No Time for Goodbye is a thriller novel written by the Canadian author Linwood Barclay. The book was featured on the Richard & Judy summer reading list in 2008 and The Sunday Times reported in its 2008 year-end bestseller list that the novel led the paperback and hardcover fiction list with sales of 636,105 copies.

Summary
The novel starts with 14-year-old Cynthia Bigge waking up one morning in May 1983, to find her father Clayton, her mother Patricia and her brother Todd have all mysteriously disappeared from their home. The previous evening she had had a fight with her parents after secretly meeting with a boy, Vince.
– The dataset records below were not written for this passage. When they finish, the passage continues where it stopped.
-- ==== Sys2Proof/Machine/MemEvents.lean ====
section
/-! DEFINITION. The turns of the memory system (10_memories.md R223 to R241, 13_coded_regions.md R299 to R306), late fault
records (02 R51, 16 R359), soft errors (10 R240), and the turns of copies (15 R323 to R335). -/

namespace Sys2Proof.Machine

/-! ## Walks, fills and evictions -/

/-- R230, R237, R238: a page that misses in the TLBs of a workgroup's core is walked. -/
def State.pageWalk (s : State) (wg : Nat) (addr : Int) : Option State := do
  let w ← s.wgOf wg
  if s.dieDown w.core.die || (s.tlbFind (coreIdx w.core) w.region.ctx.num (addr / 19683)).isSome then none
  else match s.leafOf w.who (addr / 19683) with
    | .ok (s, _) => some s
    | .error _ => some (s.refusedAccess w.who 1 addr)

def execPageWalk (wg : Nat) (addr : Int) (s : State) : Host.Outcome State Fault Refusal := runEvent s (·.pageWalk wg addr)

/-- R48, R299: the line that holds an address enters the last-level cache. -/
def State.fillFor (s : State) (wg : Nat) (addr : Int) (coded : Bool) : Option State := do
  let w ← s.wgOf wg
  match s.resolveVirt w.who .read 1 addr with
  | .ok (s, .line p :: _) =>
    if p.key.coded != coded then none
    else match s.llcEnsure w.core.die p with
      | .ok s => some s
      | .error _ => none
  | .ok (s, .window p _ _ :: _) =>
    if coded then none
    else match s.llcEnsure w.core.die p with
      | .ok s => some s
      | .error _ => none
  | _ => none

def execLineFill (wg : Nat) (addr : Int) (s : State) : Host.Outcome State Fault Refusal :=
  runEvent s (·.fillFor wg addr false)
def execCodedBlockFill (wg : Nat) (addr : Int) (s : State) : Host.Outcome State Fault Refusal :=
  runEvent s (·.fillFor wg addr true)

def execL1Eviction (core : CoreRef) (ctx : Nat) (line : Int) (s : State) : Host.Outcome State Fault Refusal :=
  runEvent s fun s => (s.l1Index (coreIdx core) ctx line).map fun i => s.evictL1 (coreIdx core) i

/-- The place of the first tryte of a block. -/
def LLine.place (l : LLine) : LinePlace :=
  { key := l.key, tryte := 0, chan := l.chan, ctx := l.ctx, vline := 0, l1 := false, shape := l.shape, tab := l.tab,
    entry := l.entry }

/-- R289, R301, R305: a dirty block is encoded under its entry and its slot lines are written whole. -/
def State.encodeOut (s : State) (l : LLine) : State :=
  let k := l.key
  let p := s.placeAsIs l.place
  let j := p.key
  let e := encodeBlock p.shape j.budget (blockCodes (l.trytes.map (·.val)))
  let s := ((List.range j.budget).zip e.lines).foldl (fun s x =>
    (s.writeSlot j.die j.lpddr (j.slot + x.1) 1 x.2).burst j.die p.chan true) s
  (s.llcDrop k.die k).orFatal k.die ((s.llcDrop k.die k).codecCounters k.die l e.exact e.cutPlane)

/-- R48, R241, R301: a line or block leaves the last-level cache of a die. -/
def State.evictLine (s : State) (die : Nat) (k : LineKey) : Option State := do
  let l ← s.llcFind die k
  if k.coded then
    if !l.bad.isEmpty || s.copyUpdates.any (fun u => u.place.key == k) then none
    else if l.dirty then some (s.encodeOut l) else some (s.llcDrop die k)
  else s.evictPacked die l

def execLlcEviction (die : Nat) (line : LineKey) (s : State) : Host.Outcome State Fault Refusal :=
  runEvent s (·.evictLine die line)

/-- R225, R257: a write under way reaches the copy of another die; those between two dies arrive in the order they were
sent (R439). -/
def State.updateArrives (s : State) (n : Nat) : Option State := do
  let u ← s.copyUpdates[n]?
  if (s.copyUpdates.take n).any fun v => v.src == u.src && v.dst == u.dst then none else return s.applyUpdate n

def execLastLevelCopyUpdate (n : Nat) (s : State) : Host.Outcome State Fault Refusal := runEvent s (·.updateArrives n)

/-! ## Late records (R51, R307, R359) -/

/-- R51: a store that the shell refused becomes an imprecise fault. -/
def State.refusalRecord (s : State) (n : Nat) : Option State := do
  let r ← s.refusals[n]?
  return { s with refusals := dropAt s.refusals n }.noteLate { r.record with time := s.time } r.region

def execWindowStoreRefusal (n : Nat) (s : State) : Host.Outcome State Fault Refusal := runEvent s (·.refusalRecord n)

/-- R307, R359: a record that waits enters its queue once there is room. -/
def State.lateRecord (s : State) (n : Nat) : Option State := do
  let e ← s.late[n]?
  if (((s.dfqOf e.2).map (·.recs)).getD []).length ≥ 243 then none
  else
    let w := e.1.wg.bind s.wgOf
    let die := (w.map (·.core.die)).getD ((e.2.ctx.dies.head?).getD 0)
    let gone := match e.1.wg with
      | none => e.1.retired
      | some id => e.1.retired || w.isNone || ((s.groupAt id e.1.hw).map fun g => g.live.isEmpty).getD true
    let away := (w.map fun w => w.st == .suspended).getD false
    return { s with late := dropAt s.late n }.enterRecord die e.2 { e.1 with retired := gone, deferred := away }

def execImpreciseFaultRecord (n : Nat) (s : State) : Host.Outcome State Fault Refusal := runEvent s (·.lateRecord n)

/-! ## Soft errors (R240, R241, R444) -/

/-- R241: a line is held bad. -/
def State.heldBad (s : State) (die : Nat) (k : LineKey) (third : Nat) : Option State := do
  let l ← s.llcFind die k
  return s.llcPut die { l with bad := if l.bad.contains third then l.bad else third :: l.bad }

def State.strike (s : State) (e : SoftError) : Option State :=
  match e with
  | .corrected die storage => if die < 4 ∧ storage < 5 then some (s.bump 9 die storage 1) else none
  | .register g lane reg => do
    let x ← s.groupOf g
    if lane < x.lanes.length ∧ regStored reg = true then
      some { s with bad := { s.bad with regs := (g.wg, g.hw, lane, reg) :: s.bad.regs } }
    else none
  | .tlb core shared n =>
    let i := coreIdx core
    if coreIdx core < 972 ∧ n < (if shared then s.ctlbs.get [] (i / 9) else (s.coreAt i).tlb).length then
      let s := s.bump 9 core.die 4 1
      some (if shared then { s with ctlbs := s.ctlbs.set [] (i / 9) (dropAt (s.ctlbs.get [] (i / 9)) n) }
        else s.updCore i fun c => { c with tlb := dropAt c.tlb n })
    else none
  | .scratchpad word => some { s with bad := { s.bad with scr := word :: s.bad.scr } }
  | .chip word => some { s with bad := { s.bad with chip := word :: s.bad.chip } }
  | .l1 core ctx line word =>
    if word < 27 then (s.l1Index (coreIdx core) ctx line).map fun i =>
      s.updCore (coreIdx core) fun c => { c with l1 := updAt c.l1 i fun l =>
        { l with bad := if l.bad.contains word then l.bad else word :: l.bad } }
    else none
  | .lastLevel die line third => if third < lineLen line / 81 then s.heldBad die line third else none
  | .walkerState die => if die < 4 then some (s.dieFatal die) else none

def execSoftError (e : SoftError) (s : State) : Host.Outcome State Fault Refusal := runEvent s (·.strike e)

/-! ## Copies (R323 to R335) -/

def execCopyStart (copy : Nat) (s : State) : Host.Outcome State Fault Refusal := runEvent s (·.copyStart copy)

/-- R334: a slice whose next element fails parks what it has not written. -/
def State.sliceFault (s : State) (id n : Nat) : Option State := if s.sliceFails id n then some (s.sliceTurn id n) else none

def execCopySliceFault (copy slice : Nat) (s : State) : Host.Outcome State Fault Refusal := runEvent s (·.sliceFault copy slice)

/-- R335: an engine with no slice of its own takes one that has not started from another engine of its cluster; never one of a
CPYL (R329). -/
def State.steal (s : State) (id n thief : Nat) : Option State := do
  let c ← s.copyOf id
  let sl ← c.slices[n]?
  let taker := sl.engine / 9 * 9 + thief
  let buffered := match c.form with
    | .cpyl .. => true
    | _ => false
  let busy := s.copies.any fun d => d.slices.any fun x => x.engine == taker && (x.st == .waiting || x.st == .running)
  if thief < 9 && c.started && sl.st == .waiting && taker != sl.engine && !buffered && !busy && !s.dieDown (coreDie taker) then
    return s.updSlice id n fun x => { x with engine := taker }
  else none

def execCopySliceSteal (copy slice thief : Nat) (s : State) : Host.Outcome State Fault Refusal :=
  runEvent s (·.steal copy slice thief)

def execCopyComplete (copy : Nat) (s : State) : Host.Outcome State Fault Refusal := runEvent s (·.copyStep copy)

/-! ## The slices of a last-level cache (R217, R241) -/

/-- The lines that a slice of a die's last-level cache holds. -/
def State.inSlice (s : State) (die n : Nat) : List LLine := (s.llc.filter fun e => e.1 == die && LineKey.slice e.2.key == n).map (·.2)

/-- R241: a die of which a slice holds 28 lines bad takes a fatal error. -/
def State.settleBad (s : State) (die : Nat) : State :=
  if (List.range 192).any fun n => decide (28 ≤ ((s.inSlice die n).map fun l => l.bad.length).foldl (· + ·) 0) then s.dieFatal die
  else s

/-- R217: lines leave a slice that holds more than 2,187 until it does not, each chosen freely; writes under way to its lines
arrive first where no line may leave. -/
def trimSlice : Nat → State → Nat → Nat → State
  | 0, s, _, _ => s
  | fuel + 1, s, die, n =>
    let ls := s.inSlice die n
    if (ls.map fun l => lineCount l.key).foldl (· + ·) 0 ≤ 2187 then s
    else
      match ls.filter fun l => (s.evictLine die l.key).isSome with
      | [] => if s.copyUpdates.isEmpty then s else trimSlice fuel s.drainUpdates die n
      | out =>
        let (i, s) := s.pick out.length
        trimSlice fuel ((out[i]?.bind fun l => s.evictLine die l.key).getD s) die n

/-- What every turn leaves the last-level caches in: no more lines than they have room for, nor more held bad than a die bears. -/
def State.settle (s : State) : State :=
  let s := if (s.llc.map fun e => e.2.bad.length).foldl (· + ·) 0 < 28 then s else (List.range 4).foldl State.settleBad s
  if 3 * s.llc.length ≤ 2187 then s
  else (List.range 4).foldl (fun s die => (List.range 192).foldl (fun s n => trimSlice s.llc.length s die n) s) s

end Sys2Proof.Machine
end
After her parents and brother's disappearance, Cynthia is adopted by her aunt, Tess Berman. She later marries Terry Archer and they have a daughter Grace. Twenty-five years after her family's disappearance, a revelation by Cynthia's aunt and some strange events in and around their home lead Cynthia and Terry to discover what happened 25 years earlier.

Critical reception
The novel received mainly positive reviews. Emma-Lee Potter of The Daily Express called the novel "a fast-moving roller-coaster of a read" and Laura Wilson of The Guardian wrote, "Barclay succeeds in both banging the gong and serving up a riveting, rewarding and, for the most part, plausible three courses, though you may need to take a deep breath somewhere around the coffee stage."